Incorporating artificial intelligence in medical diagnosis: A case for an invisible and (un)disruptive approach.

Journal: Journal of evaluation in clinical practice
Published Date:

Abstract

As big data becomes more publicly accessible, artificial intelligence (AI) is increasingly available and applicable to problems around clinical decision-making. Yet the adoption of AI technology in healthcare lags well behind other industries. The gap between what technology could do, and what technology is actually being used for is rapidly widening. While many solutions are proposed to address this gap, clinician resistance to the adoption of AI remains high. To aid with change, we propose facilitating clinician decisions through technology by seamlessly weaving what we call 'invisible AI' into existing clinician workflows, rather than sequencing new steps into clinical processes. We explore evidence from the change management and human factors literature to conceptualize a new approach to AI implementation in health organizations.
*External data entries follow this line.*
-- ==== Sys2Proof/Machine/PerfOps.lean ====
section
/-! DEFINITION. The Performance Engine's operations: creation and admission (R79, R83, R84), the offer round (R74),
voices and page buffers (R81, R82), the timeline (R85 to R87), stalls (R88), ends and removals (R92, R94), FINISH and
CUT (R96, R97). -/

namespace Sys2Proof.Machine

/-! ### Names and notices -/

/-- A kind's name (R78). -/
def kindName : PerfKind → String
  | .tune => "TUNE" | .clock _ => "CLOCK" | .toll _ => "TOLL" | .swing _ => "SWING" | .test _ => "TEST"

/-- A source's fields (R78). -/
def sourceFields : Source → List Field
  | .line => [.word "LINE"] | .panel => [.word "PANEL"] | .schedule n => [.word "SCHEDULE", .num n] | .clock => [.word "CLOCK"]

/-- A record state's name (R80). -/
def perfStateName : PerfState → String
  | .waiting => "WAITING" | .admitted => "ADMITTED" | .running => "RUNNING" | .stopping => "STOPPING"

/-- An outcome's name (R94). -/
def outcomeName : PerfOutcome → String
  | .done => "DONE" | .finished => "FINISHED" | .cut => "CUT" | .stopped => "STOPPED" | .expired => "EXPIRED"
  | .cancelled => "CANCELLED"

/-- A test stroke's outcome's name (R91). -/
def strokeOutcomeName : StrokeOutcome → String
  | .none => "NONE" | .released => "RELEASED" | .silent => "SILENT" | .masked => "MASKED" | .crowded => "CROWDED"
  | .confirmed => "CONFIRMED" | .missed => "MISSED"

/-- The six counters, in the order of R78. -/
def counterFields (c : Counters) : List Field :=
  [.num c.released, .num c.silent, .num c.masked, .num c.delayed, .num c.crowded, .num c.stalls]

/-- The fields of the PERF notice of a record that leaves (R94). Of a SWING it shows the outcome alone, without the
counters (R135, log 56). -/
def leavingFields (p : Perf) (o : PerfOutcome) : List Field :=
  [.num p.id, .word (kindName p.kind)] ++ sourceFields p.source ++ [.word (outcomeName o)] ++
    match p.kind with
    | .swing _ => []
    | .test t => counterFields p.counters ++ [.word (strokeOutcomeName t.outcome)]
    | _ => counterFields p.counters

/-- A record leaves the table after its creation: the PERF notice is raised (R94). -/
def leave (id : Nat) (o : PerfOutcome) (s : State) : State :=
  match s.perf id with
  | none => s
  | some p => dropPerf id (notify .perf (leavingFields p o) s)

/-! ### Voices -/

/-- The lowest-numbered FREE voice (R81). -/
def firstFree (s : State) : Option Nat := [1, 2, 3, 4].find? fun v => (s.voice v).perf.isNone

/-- The number of FREE voices (R101). -/
def freeVoices (s : State) : Nat := ([1, 2, 3, 4].filter fun v => (s.voice v).perf.isNone).length

/-- Free a performance's voice: buffers and untaken strokes are discarded (R81). -/
def releaseVoice (id : Nat) (s : State) : State :=
  { s with voices := s.voices.map fun v => if v.perf = some id then freeVoice else v }

/-- Request a page of a slot into a buffer; a page at or beyond the page count is not requested (R82). -/
def fetchPage (v slot page : Nat) (s : State) : State × Buffer :=
  if page < (s.slot slot).pages then
    let (s, k) := askRead (.voice v) slot page s
    (s, .reading page k)
  else (s, .empty)

/-- A voice taken by a performance, and its first two page reads (R81, R82). -/
def takeVoice (v id : Nat) (slot : Option Nat) (s : State) : State :=
  match slot with
  | none => setVoice v { freeVoice with perf := some id } s
  | some n =>
    let (s, cur) := fetchPage v n 0 s
    let (s, next) := fetchPage v n 1 s
    setVoice v { freeVoice with perf := some id, current := cur, next := next } s

/-! ### Creation and admission -/

/-- What became of a creation (R79). -/
inductive Created where
  | full
  | admitted (id : Nat)
  | waiting (id : Nat)
  | yielded (id : Nat)
  deriving DecidableEq, Repr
We discuss challenges and provide recommendations for organizations to employ this strategy.

Authors

  • Matt Sibbald
    Department of Medicine, McMaster Education Research Innovation and Theory (MERIT) Program, Faculty of Health Sciences, McMaster University, Hamilton, ON, Canada.
  • Laura Zwaan
    Erasmus Medical Center, Institute of Medical Education Research Rotterdam (iMERR), Rotterdam, The Netherlands.
  • Yusuf Yilmaz
    Department of Gastroenterology, School of Medicine, Recep Tayyip Erdoğan University, Rize, Turkey.
  • Sarrah Lal
    Department of Medicine, Division of Innovation and Education, McMaster University, Hamilton, ON, Canada.